*** Extracted information ***

/-- The company that has been saved may return to core 0; its image is of this part's level, or of another; or it is lost. -/
theorem witness_CompanyEvents_restore : (let s := savedNone; let r := s.checkImages (s.groupOf 0)
      s.nextPlaced s.waitList none = some (.saved 0, 0) ∧ s.savedFits 0 0 = true ∧ endOf r.1 = 0 ∧ okWith id r.1 = true ∧
        (State.restoreAll r.2 0 0 (r.2.groupOf 0) r.2).isSome = true ∧ okWith (fun h => h.1.major == 1 && h.1.minor == 0) (s.readImage 0).1 = true) ∧
    (let s := { savedNone with slices := [(512, line (2 :: imageBytes.drop 1)), (513, line [])] }; let r := s.checkImages (s.groupOf 0)
     s.nextPlaced s.waitList none = some (.saved 0, 0) ∧ s.savedFits 0 0 = true ∧ okWith (fun b => !b) r.1 = true ∧
       okWith (fun h => h.1.major == 2) (s.readImage 0).1 = true) := by decide +kernel

/-- A show that has waited, in a package whose cores are all taken, and that a company of lower priority can make room for, or cannot. -/
def crowded (save : W64) : State := { mapped with
  clock := 65536, nextCompany := 1
  shows := [(0, { (default : Show) with live := true, started := true, waitSince := 0, queue := 1, launch := { launch1 with pcore := 0, prio := 1, scratch := 524288 } })]
  bar2 := [(0, 0x10#64), (0x9000, 0x80000400#64), (0xA020, 4#64), (0xB008, 0xFFFFFFFFF0000#64), (0xB010, 4097#64)]
  companies := [(0, { ((mapped.co 0) : Co) with save := save, savestride := 1000000 })] }

theorem witness_CompanyEvents_wait : ∀ n ∈ ([0, 0x10000] : List Nat), let s := crowded (BitVec.ofNat 64 n)
    (s.waitCores (.show 0)) = [0] ∧ WaitsFor s 0 (.show 0) ∧ s.waitSeat (.show 0) = none ∧
      ((Without s).enough (.show 0) [] ((Without s).leavers (s.waitPrio (.show 0))) = if n = 0 then none else some [0]) := by
  intro n hn
  refine ⟨?_, .inl ⟨0, rfl, rfl, ?_⟩, ?_, ?_⟩ <;> (revert n; decide +kernel)

theorem witness_CompanyEvents_late : ∀ n : Nat, (crowded (BitVec.ofNat 64 n)).waitClock (.show 0) + 65536 ≤ (crowded (BitVec.ofNat 64 n)).clock := by
  intro n
  rw [show (crowded (BitVec.ofNat 64 n)).waitClock (.show 0) = 0 from rfl, show (crowded (BitVec.ofNat 64 n)).clock = 65536 from rfl]

/-- The next record of queue 63: there is none, it is there, must be waited for, is lost, or is malformed; and it is taken. -/
theorem witness_ShowEvents_take : let s := queueOn; let c := s.qCtx 63
    let a := s.schedRead c (s.qVa 63 0x10) 8; let b := a.2.schedRead c 0x10000 256; let l := b.2.launchable c
    MayTake s 63 ∧ a.1 = .ok (leBytes 8 1) ∧ (s.qreg 63 0x28).toNat < 1 ∧ a.2.qVa 63 0 = 0x10000 ∧ b.1 = .ok launchBytes ∧
      (launchOf launchBytes).isSome = true ∧ okWith id l.1 = true ∧ launch1.pcore = 0 ∧ (l.2.schedAdd (l.2.qCtx 63) (l.2.qVa 63 0x18) 1).1 = true ∧
    (∀ n ∈ ([1, 2] : List Nat), let s := spoiled n 512 queueOn; let a := s.schedRead c (s.qVa 63 0x10) 8
      MayTake s 63 ∧ a.1 = .ok (leBytes 8 1) ∧ endOf (a.2.schedRead c 0x10000 256).1 = n) ∧
    (let s := { queueOn with slices := [(512, line []), (513, line []), (514, line (leBytes 8 1))] }
     let a := s.schedRead c (s.qVa 63 0x10) 8; let b := a.2.schedRead c 0x10000 256
     MayTake s 63 ∧ a.1 = .ok (leBytes 8 1) ∧ b.1 = .ok (leBytes 256 0) ∧ launchOf (leBytes 256 0) = none) ∧
    (let s := { queueOn with slices := [(514, line (leBytes 8 0))] }
     MayTake s 63 ∧ (s.schedRead c (s.qVa 63 0x10) 8).1 = .ok (leBytes 8 0)) := by
  unfold MayTake
  decide +kernel

/-- A context whose descriptor is not valid refuses a launch, and one whose descriptor must be read waits. -/
theorem witness_ShowEvents_launchable : (let s := queueOn.modCtx 0 fun x => { x with desc := some default }; okWith (fun b => !b) (s.launchable 0).1 = true) ∧
    (let s := spoiled 1 516 ((queueOn.modCtx 0 fun x => { x with desc := none, stale := true }).setReg 8 0x10200)
     endOf (s.launchable 0).1 = 1) := by decide +kernel

theorem witness_ShowEvents_refused : ((queueOn.schedAdd (queueOn.qCtx 63) (queueOn.qVa 63 0x18) 1)).1 = true := by decide +kernel

/-- A show of that record, taken or started, and a child show's post, whose record is there, malformed, waited for, or lost. -/
theorem witness_ShowEvents_shows : (let s := shown false
      (s.sh 0).live = true ∧ (s.sh 0).started = false ∧ s.ctxLive (s.sh 0).ctx = true ∧ (s.depsMet (s.sh 0).ctx (s.sh 0).launch.deps).1 = true) ∧
    (let s := shown true
     TurnOf s (.show 0) ∧ 0 ∈ s.waitCores (.show 0) ∧ (s.seat 0 (s.sh 0).launch.need).isSome = true) := by
  unfold TurnOf
  exact ⟨by decide +kernel, ⟨0, by decide +kernel⟩, by decide +kernel⟩

theorem witness_ShowEvents_depends : let l : Launch := { launch1 with deps := [(0x10100, 2)] }
    let s := { queueOn with shows := [(0, { (default : Show) with live := true, launch := l })] }
    (s.sh 0).live = true ∧ (s.sh 0).started = false ∧ s.ctxLive (s.sh 0).ctx = true ∧ (s.depsMet 0 l.deps).1 = false := by decide +kernel

theorem witness_ShowEvents_posts : let post : Post := { (default : Post) with addr := 0x10000 }
    (∀ n ∈ ([0, 1, 2] : List Nat), let s := spoiled n 512 { queueOn with posts := [post] }
      s.posts.find? (fun p => (s.co p.parent).st != .saved) = some post ∧ endOf (s.schedRead (s.co 0).ctx 0x10000 256).1 = n) ∧
    (queueOn.schedRead 0 0x10000 256).1 = .ok launchBytes ∧ (launchOf launchBytes).isSome = true ∧
    (({ queueOn with slices := [(512, line []), (513, line [])] } : State).schedRead 0 0x10000 256).1 = .ok (leBytes 256 0) ∧
      launchOf (leBytes 256 0) = none := by decide +kernel

theorem witness_ShowEvents_queues : (63 : Nat) < 64 ∧ mapped.power.up = true ∧ mapped.qSuspended 63 = false ∧
    ((2 : W64).getLsbD 1 = true) ∧ ((1 : W64).getLsbD 1 = false) ∧ queueOn.qEnabled 63 = true := by decide +kernel

/-- An image at 0x10000 of a company that is known, of another level, that must be waited for, or that is lost. -/
theorem witness_ShowEvents_hrestore : (let s := savedNone; let b := imageBytes ++ leBytes 128 0; let r := s.schedRead 0 0x10000 256
      s.power.up = true ∧ restoreCtx s 0x10000 = 0 ∧ r.1 = .ok b ∧ (headOf b).major = 1 ∧ (headOf b).minor = 0 ∧ (r.2.companies.find? fun e =>
        e.2.st == .saved && e.2.ctx == 0 && e.2.recaddr == (headOf b).recaddr && e.2.index == (headOf b).index).isSome = true) ∧
    (let s := { savedNone with slices := [(512, line (2 :: imageBytes.drop 1)), (513, line [])] }
     okWith (fun b => (headOf b).major == 2) (s.schedRead 0 0x10000 256).1 = true) ∧
    (∀ n ∈ ([1, 2] : List Nat), let s := spoiled n 512 savedNone; restoreCtx s 0x10000 = 0 ∧ endOf (s.schedRead 0 0x10000 256).1 = n) := by
  decide +kernel

/-- One of a company that this package does not know, whose launch record, at 0x10100, is read. -/
theorem witness_ShowEvents_adopt : let b := [1, 0] ++ leBytes 30 0 ++ leBytes 8 0x10100 ++ leBytes 216 0
    let s := { queueOn with companies := [], slices := [(512, line (b.take 128)), (513, line (b.drop 128)), (514, line (launchBytes.take 128)), (515, line (launchBytes.drop 128))] }
    let r := s.schedRead 0 0x10000 256
    r.1 = .ok b ∧ (headOf b).major = 1 ∧ (headOf b).minor = 0 ∧ (headOf b).recaddr = 0x10100 ∧ r.2.companies = [] ∧
      (r.2.schedRead 0 0x10100 256).1 = .ok launchBytes := by decide +kernel

theorem witness_ShowEvents_showq : ∀ n ∈ ([0, 1] : List Nat), let f : Fields := fs; let o := op (.showq f)
    let s := (flying o).modCo 0 fun c => { c with children := n }
    s.op 0 0 = some o ∧ o.park = none ∧ (s.co (s.tr 0).company).children = n := by decide +kernel

/-! ### Hypotheses that hold somewhere: the page cache and the host -/

/-- The package with frame 0 as given, at CLOCK 2000. -/
def framed (x : Frame) : State := { mapped with clock := 2000, cache := { mapped.cache with frames := [(0, x)] } }

def frame1 : Frame := { (default : Frame) with fstate := 1, span := 1 }

def fill (granule : Nat) : FillReq := { granule := granule, ctx := 0, graph := false, va := 0, item := 0 }

def fceOf (batch fills waiting : List FillReq) : State :=
  let s := framed frame1
  { s with cache := { s.cache with fce := { s.cache.fce with batch := batch, fills := fills, waiting := waiting } } }

theorem witness_FillEvents_requests : (withRegs [(0, 1)] (fceOf [] [] [])).faultsvc = true ∧
    (let s := fceOf [fill 15] [fill 31] [fill 30]
     s.faultsvc = false ∧ (∃ x ∈ s.cache.fce.batch, x.granule = (0xFFFF : Nat) / 4096) ∧
       (∀ x ∈ s.cache.fce.batch, x.granule ≠ (0x10000 : Nat) / 4096) ∧
       (∀ x ∈ s.cache.fce.fills ++ s.cache.fce.waiting, x.granule ≠ 16) ∧ s.taking (16 / 16) = false ∧
       ∃ x ∈ s.cache.fce.fills, x.granule = 31) := by
  decide +kernel

theorem witness_FillEvents_batches : ¬ BatchDue (fceOf [] [] []) ∧
    (let s := fceOf [fill 15] [] []; BatchDue s ∧ ∀ x ∈ s.cache.fce.batch, x.item = 0 ∧ x.graph = false) ∧
    (let s := { fceOf (List.replicate 64 (fill 15)) [] [] with clock := 1999 }; BatchDue s ∧ ¬ s.cache.fce.opened + 2000 ≤ s.clock) ∧
    InOrder [fill 15, { fill 15 with pred := true }, fill 16] := by
  unfold BatchDue InOrder goesBefore
  decide +kernel

theorem witness_FillEvents_fills : (let s := { fceOf [] [] [fill 33] with cache := { (fceOf [] [] [fill 33]).cache with
      frames := [(0, { frame1 with newspan := 3 })] } }
      s.cache.fce.waiting = [fill 33] ∧ (s.spanFrame (33 / 16)).any (fun x => x.2.newspan != 0) = true) ∧
    (let r := { fill 31 with item := 2 ^ 31, more := [0] }; let s := fceOf [] [r] []
     s.cache.fce.fills = [r] ∧ (∀ i ∈ r.item :: r.more, i % 2 ^ 32 ≤ 2 ^ 31) ∧ s.frameOf (4096 * 31) = some 0 ∧
       (s.frame 0).fstate = 1 ∧ (s.frame 0).resmask.getLsbD (31 % 16) = false ∧ s.mem.wf = true ∧ s.cache.gddr.wf = true) := by
  decide +kernel

theorem witness_PageEvents_carousel : (let s := framed frame1
      s.victimHost = false ∧ 3 < 4 ∧ (s.die 3).handAt ≤ s.clock ∧ (s.die 3).cold.length < s.cqLow) ∧
    (withRegs [(0, 2)] mapped).victimHost = true := by decide +kernel

/-- A frame that is wanted for span 5: it may be taken, with no error or with one; an access in flight, or a lock, holds it back. -/
theorem witness_PageEvents_reclaim : (∀ errs ∈ ([[], [512]] : List (List Nat)), let s := framed { frame1 with newspan := 6, errs := errs }
      (s.frame 0).fstate = 1 ∧ (s.frame 0).newspan ≠ 0 ∧ (s.frame 0).pinned = false ∧ (s.frame 0).error = false ∧
        s.frameHold 0 = false ∧ s.frameLocked 0 = false ∧ ((s.reclaimStart 0).reclaimDrain 0 |>.frame 0).errs = errs) ∧
    (let s := framed { frame1 with newspan := 6, pinned := true }
     (s.frame 0).fstate = 1 ∧ (s.frame 0).newspan ≠ 0 ∧ (s.frame 0).pinned = true ∧ s.cache.fce.waiting = []) ∧
    (let s := { framed { frame1 with newspan := 6 } with flights := [{ (default : Flight) with entry := { entry with frame := 1, fgen := 1 } }] }
     (s.frame 0).newspan ≠ 0 ∧ (s.frame 0).pinned = false ∧ (s.frame 0).error = false ∧ s.frameHold 0 = true) ∧
    (let s := spoiled 1 512 (framed { frame1 with newspan := 6 })
     (s.frame 0).newspan ≠ 0 ∧ (s.frame 0).pinned = false ∧ (s.frame 0).error = false ∧ s.frameHold 0 = false ∧ s.frameLocked 0 = true) := by
  decide +kernel

theorem witness_PageEvents_stages : (∀ m ∈ ([0, 0xFFFF] : List Nat), let s := framed { frame1 with fstate := 2, stage := 2, dirtymask := BitVec.ofNat 16 m }
      (s.frame 0).fstate = 2 ∧ (s.frame 0).stage = 2 ∧ (s.frame 0).shared = false ∧ s.mem.wf = true ∧ s.cache.gddr.wf = true ∧
        ∀ i, i < 16 → (s.frame 0).dirtymask.getLsbD i = (m != 0)) ∧
    (∀ n ∈ ([0, 1] : List Nat), let s := framed { frame1 with fstate := 2, stage := 3, newspan := n }
      (s.frame 0).fstate = 2 ∧ (s.frame 0).stage = 3 ∧ (s.frame 0).newspan = n) := by decide +kernel

theorem witness_FrameControlEvents : (let s := { framed frame1 with slices := [(512, { (default : SLine) with present := true, dirty := true })] }
      LosesData s 512 ∧ s.frameOf (128 * 512) = some 0 ∧ s.held 512 = true) ∧
    (let s := { framed { frame1 with resmask := 1, dirtymask := 1 } with slices := [] }
     LosesData s 512 ∧ s.frameOf (128 * 512) = some 0 ∧ s.held 512 = false) ∧
    ¬ LosesData (framed frame1) 512 ∧ ((mapped.modCore 0 fun x => { x with rowsBad := [33] }).core 0).rowsBad.length < 2 ∧
    (∀ n ∈ ([0, 1] : List Nat), let s := { framed frame1 with
        flights := List.replicate n { (default : Flight) with entry := { entry with frame := 1, fgen := 1 } } }
      s.power.up = true ∧ 2097151 < 2097152 ∧ (s.frame 0).fstate = 1 ∧ (s.frame 0).newspan = 0 ∧ (s.frame 0).pinned = false ∧
        (s.frame 0).error = false ∧ s.frameHold 0 = (n == 1)) ∧
    (let s := framed { frame1 with errs := [512] }
     s.power.up = true ∧ (s.frame 0).fstate ≠ 0 ∧ (s.frame 0).errs ≠ [] ∧ 512 * (s.frame 0).span ≤ 1023 ∧ 1023 < 512 * (s.frame 0).span + 512) := by
  unfold LosesData
  decide +kernel

theorem witness_ThermalEvents : mapped.powerCap = 1500 ∧ (95 ≤ 95 ∨ mapped.powerCap < 0) ∧ (95 ≤ 94 ∨ mapped.powerCap < 1501) ∧
    94 < 95 ∧ 1500 ≤ mapped.powerCap ∧ 110 ≤ 110 ∧ mapped.power.raiseAt = 0 ∧ mapped.power.mhz ≠ 0 ∧
    (let s := (mapped.reading 94 1500); s.clock + 1 < s.power.raiseAt ∧
      s.power.raiseAt ≤ ({ s with clock := s.clock + 10000000 } : State).clock + 1) := by decide +kernel

/-- The last port advertises block compression; a report of 30,048 bytes is due at 0x10000. -/
def hosted : State := { mapped with
  caps := { mapped.caps with compress := [(true, 1)] }, attest := { mapped.attest with busy := true, dest := 0x10000 } }

theorem witness_HostWrites_parts : (false, 1) ∉ hosted.caps.compress ∧ (true, 1) ∈ hosted.caps.compress ∧
    (let s : State := { hosted with companies := [] }
     (∀ i, i < 8 → (s.core (8 * ringOf 7 + i)).spare = false) ∧ ∀ e ∈ s.companies, 7 ∉ e.2.cores) ∧
    ((hosted.retireCore 7 []).core (8 * ringOf 0 + 7)).spare = true ∧
    (∀ r ∈ ([0, 31] : List Nat), let x := { (hosted.core 7) with rowsBad := [5], rowMap := [(5, 33)] }; let bad := x.physRow r
      let all := if bad ∈ x.rowsBad then x.rowsBad else x.rowsBad ++ [bad]
      x.array.holder = 0 ∧ x.rowsBad.length < 2 ∧ r < 32 ∧
        ([32, 33].find? fun x' => !all.contains x' && !(List.range 32).any fun i => x.physRow i == x') = some 33) ∧
    ((hosted.die (255 / 64)).freeSlice = some 64 ∧ ∀ l ∈ hosted.linesOfSlice (homeSlice (128 * 512)), (hosted.sline l).lock = 0) ∧
    hosted.linesOfSlice (homeSlice (128 * 512)) = [512] ∧
    (let s := spoiled 1 512 hosted; ∃ l ∈ s.linesOfSlice (homeSlice (128 * 512)), (s.sline l).lock ≠ 0) ∧
    ((hosted.modDie 3 fun d => { d with retired := [64, 65] }).die 3).freeSlice = none ∧ hosted.caps.remapped.read 0 < 64 ∧
    64 ≤ ({ hosted.caps with remapped := [(5, 64)] } : CapList).remapped.read 5 := by
  decide +kernel

theorem witness_HostWrites_registers : hosted.power.up = true ∧ ((0x9000 : Nat) ≠ 0x38 ∧ regMask 0x9000 ≠ 0) ∧ regMask 0x9FF8 = 0 ∧
    mapped.attest.busy = false := by decide +kernel

/-- The report's lines are held, or its first one is locked, lost or in no window. -/
theorem witness_HostWrites_report :
    let held : State := { hosted with slices := (List.range 235).map fun i => (512 + i, line []) }
    hosted.attest.busy = true ∧ okWith id (State.physWrites ⟨2 ^ 43, 1, 0⟩ held.reportLines held).1 = true ∧
    (∀ n ∈ ([1, 2] : List Nat), let s := spoiled n 512 held; let r := State.physWrites ⟨2 ^ 43, 1, 0⟩ s.reportLines s
      endOf r.1 = n % 2 ∧ (n ≠ 1 → okWith (fun b => !b) r.1 = true)) ∧
    (let s := { hosted with attest := { hosted.attest with dest := 2 ^ 52 } }; s.attest.busy = true ∧ s.window s.attest.dest = none) := by
  decide +kernel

***

What is needed ▸ All lines of the records above with the word "minor" in them are to be copied.

Answer area ▸
        (State.restoreAll r.2 0 0 (r.2.groupOf 0) r.2).isSome = true ∧ okWith (fun h => h.1.major == 1 && h.1.minor == 0) (s.readImage 0).1 = true) ∧
      s.power.up = true ∧ restoreCtx s 0x10000 = 0 ∧ r.1 = .ok b ∧ (headOf b).major = 1 ∧ (headOf b).minor = 0 ∧ (r.2.companies.find? fun e =>
    r.1 = .ok b ∧ (headOf b).major = 1 ∧ (headOf b).minor = 0 ∧ (headOf b).recaddr = 0x10100 ∧ r.2.companies = [] ∧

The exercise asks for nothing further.